ACTIVITY:
Could you reproduce, word for word, everything below from the line containing "theorem test_wf_burst_of_eight : WellFormed" down to the line containing "theorem test_decode_rdSec : decode", with both of those lines included and no others?

Start of RECORDS TO USE

-- ==== Sys2Proof/Tests/Slice0.lean ====
section
/-! SUPPORT. Tests: the well-formedness check, every command byte written out from 30_encoding.md R70 and R74, the vectors of
95_test_vectors.md, every instruction's acceptance and one of its events, and for every statement with hypotheses a concrete state and operands that meet them. -/
namespace Sys2Proof.Tests.Slice0

open Sys2Proof Sys2Proof.Machine

/-! ## Well-formedness: the one check, and a term it refuses -/

theorem test_wf_burst_of_eight : WellFormed (.wrBurst [0, 1, 2, 3, 4, 5, 6, 7]) := by decide
theorem test_wf_burst_of_seven_refused : ¬ WellFormed (.wrBurst [0, 1, 2, 3, 4, 5, 6]) := by decide
theorem test_wf_burst_of_nine_refused : ¬ WellFormed (.wrBurst [0, 1, 2, 3, 4, 5, 6, 7, 8]) := by decide

/-! ## Decoding: the 18 words of R74, bit by bit, and words of each refused class (R76) -/

theorem test_decode_wrSec : decode .default [0b10000000, 0x5A] = some (.wrSec 0x5A, []) := by decide
theorem test_decode_rdSec : decode .default [0b10000001] = some (.rdSec, []) := by decide
theorem test_decode_wrMin : decode .default [0b10000010, 0x5A] = some (.wrMin 0x5A, []) := by decide
theorem test_decode_rdMin : decode .default [0b10000011] = some (.rdMin, []) := by decide
theorem test_decode_wrHour : decode .default [0b10000100, 0x5A] = some (.wrHour 0x5A, []) := by decide
theorem test_decode_rdHour : decode .default [0b10000101] = some (.rdHour, []) := by decide
theorem test_decode_wrDate : decode .default [0b10000110, 0x5A] = some (.wrDate 0x5A, []) := by decide
theorem test_decode_rdDate : decode .default [0b10000111] = some (.rdDate, []) := by decide
theorem test_decode_wrMonth : decode .default [0b10001000, 0x5A] = some (.wrMonth 0x5A, []) := by decide
theorem test_decode_rdMonth : decode .default [0b10001001] = some (.rdMonth, []) := by decide
theorem test_decode_wrWday : decode .default [0b10001010, 0x5A] = some (.wrWday 0x5A, []) := by decide
theorem test_decode_rdWday : decode .default [0b10001011] = some (.rdWday, []) := by decide
theorem test_decode_wrYear : decode .default [0b10001100, 0x5A] = some (.wrYear 0x5A, []) := by decide
theorem test_decode_rdYear : decode .default [0b10001101] = some (.rdYear, []) := by decide
theorem test_decode_wrWp : decode .default [0b10001110, 0x5A] = some (.wrWp 0x5A, []) := by decide
theorem test_decode_rdWp : decode .default [0b10001111] = some (.rdWp, []) := by decide
theorem test_decode_wrBurst :
    decode .default [0b10111110, 0x05, 0x33, 0x19, 0x11, 0x11, 0x04, 0x26, 0x00] =
      some (.wrBurst [0x05, 0x33, 0x19, 0x11, 0x11, 0x04, 0x26, 0x00], []) := by decide
theorem test_decode_rdBurst : decode .default [0b10111111] = some (.rdBurst, []) := by decide
theorem test_decode_no_frame_bit : decode .default [0b00000001] = none := by decide
theorem test_decode_ram : decode .default [0b11000001] = none := by decide
theorem test_decode_trickle_charger : decode .default [0b10010001] = none := by decide
theorem test_decode_select_30 : decode .default [0b10111101] = none := by decide
theorem test_decode_short_write : decode .default [0b10000000] = none := by decide
theorem test_decode_short_burst : decode .default [0b10111110, 1, 2, 3, 4, 5, 6, 7] = none := by decide
theorem test_table_word_write : decodeTableWord 8 0b10000000 = some (.wrSec 0) := by decide
theorem test_table_word_burst_read : decodeTableWord 8 0b10111111 = some .rdBurst := by decide

/-! ## The codec (95_test_vectors.md L1, L2.1 to L2.4) -/

theorem test_bcd2bin_0x09 : bcd2bin 0x09 = 9 := by decide
theorem test_bcd2bin_0x59 : bcd2bin 0x59 = 59 := by decide
theorem test_bcd2bin_0x99 : bcd2bin 0x99 = 99 := by decide
theorem test_bcd2bin_0x0A : bcd2bin 0x0A = 10 := by decide
theorem test_bcd2bin_0xA0 : bcd2bin 0xA0 = 100 := by decide
theorem test_bcd2bin_0xFF : bcd2bin 0xFF = 165 := by decide
theorem test_bin2bcd_59 : bin2bcd 59 = 0x59 := by decide
theorem test_bin2bcd_100 : bin2bcd 100 = 0xA0 := by decide
theorem test_bin2bcd_159 : bin2bcd 159 = 0xF9 := by decide
theorem test_bin2bcd_160 : bin2bcd 160 = 0x00 := by decide
theorem test_bin2bcd_165 : bin2bcd 165 = 0x05 := by decide
theorem test_bin2bcd_255 : bin2bcd 255 = 0x95 := by decide
theorem test_decode_running :
    decodeTime .h24 ⟨0x05, 0x33, 0x19, 0x11, 0x11, 0x04, 0x26⟩ = ⟨5, 33, 19, 11, 10, 3, 126⟩ := by decide
theorem test_decode_top :
    decodeTime .h24 ⟨0xFF, 0xFF, 0xFF, 0xFF, 0xFF, 0xFF, 0xFF⟩ = ⟨165, 165, 165, 165, 164, 164, 265⟩ := by decide
theorem test_decode_zeros : decodeTime .h24 ⟨0, 0, 0, 0, 0, 0, 0⟩ = ⟨0, 0, 0, 0, -1, -1, 100⟩ := by decide
theorem test_decode_hour12 :
    [0x81, 0x92, 0xA1, 0xA2, 0xB2, 0x80, 0x12, 0x9F, 0x3F].map (decodeHour .h12) = [0, 11, 12, 13, 23, -1, 11, 24, 36] := by decide
theorem test_decode_hour12_as_24 : decodeHour .h24 0xB2 = 112 := by decide
theorem test_encode_running :
    (encodeTime .h24 ⟨5, 33, 19, 11, 10, 3, 126⟩).map (encodedBytes true) =
      some [0x05, 0x33, 0x19, 0x11, 0x11, 0x04, 0x26, 0x00] := by decide
theorem test_encode_discrete :
    (encodeTime .h24 ⟨5, 33, 19, 11, 10, 3, 126⟩).map (encodedBytes false) =
      some [0x05, 0x33, 0x19, 0x11, 0x11, 0x04, 0x26] := by decide
theorem test_encode_hour12 :
    [0, 11, 12, 13, 23, -1, 31].map (encodeHour .h12) =
      [some 0x81, some 0x92, some 0xA1, some 0xA2, some 0xB2, some 0x80, some 0xA0] := by decide
theorem test_encode_out_of_range : encodeTime .h24 ⟨60, 0, 0, 100, -1, 0, 100⟩ = some ⟨0x60, 0, 0, 0xA0, 0, 0x01, 0⟩ := by decide
theorem test_encode_refused :
    encodeTime .h24 ⟨0, 0, 0, 1, 0, -2, 100⟩ = none ∧ encodeTime .h24 ⟨0, 0, 0, 1, 0, 0, 99⟩ = none ∧
      encodeTime .h12 ⟨0, 0, -2, 1, 0, 0, 100⟩ = none := by decide
theorem test_valid :
    (WallClock.valid ⟨0, 0, 0, 1, 0, 0, 100⟩ && WallClock.valid ⟨59, 59, 23, 31, 11, 6, 199⟩ &&
      WallClock.valid ⟨0, 0, 0, 31, 1, 0, 100⟩) = true := by decide
theorem test_invalid :
    ([⟨60, 0, 0, 1, 0, 0, 100⟩, ⟨0, 60, 0, 1, 0, 0, 100⟩, ⟨0, 0, 24, 1, 0, 0, 100⟩, ⟨0, 0, 0, 0, 0, 0, 100⟩,
      ⟨0, 0, 0, 32, 0, 0, 100⟩, ⟨0, 0, 0, 1, 12, 0, 100⟩, ⟨0, 0, 0, 1, 0, 7, 100⟩, ⟨0, 0, 0, 1, 0, 0, 99⟩,
      ⟨0, 0, 0, 1, 0, 0, 200⟩, ⟨-1, 0, 0, 1, 0, 0, 100⟩] : List WallClock).all (fun t => !t.valid) = true := by decide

End of RECORDS TO USE

WORKED SOLUTION:
theorem test_wf_burst_of_eight : WellFormed (.wrBurst [0, 1, 2, 3, 4, 5, 6, 7]) := by decide
theorem test_wf_burst_of_seven_refused : ¬ WellFormed (.wrBurst [0, 1, 2, 3, 4, 5, 6]) := by decide
theorem test_wf_burst_of_nine_refused : ¬ WellFormed (.wrBurst [0, 1, 2, 3, 4, 5, 6, 7, 8]) := by decide

/-! ## Decoding: the 18 words of R74, bit by bit, and words of each refused class (R76) -/

theorem test_decode_wrSec : decode .default [0b10000000, 0x5A] = some (.wrSec 0x5A, []) := by decide
theorem test_decode_rdSec : decode .default [0b10000001] = some (.rdSec, []) := by decide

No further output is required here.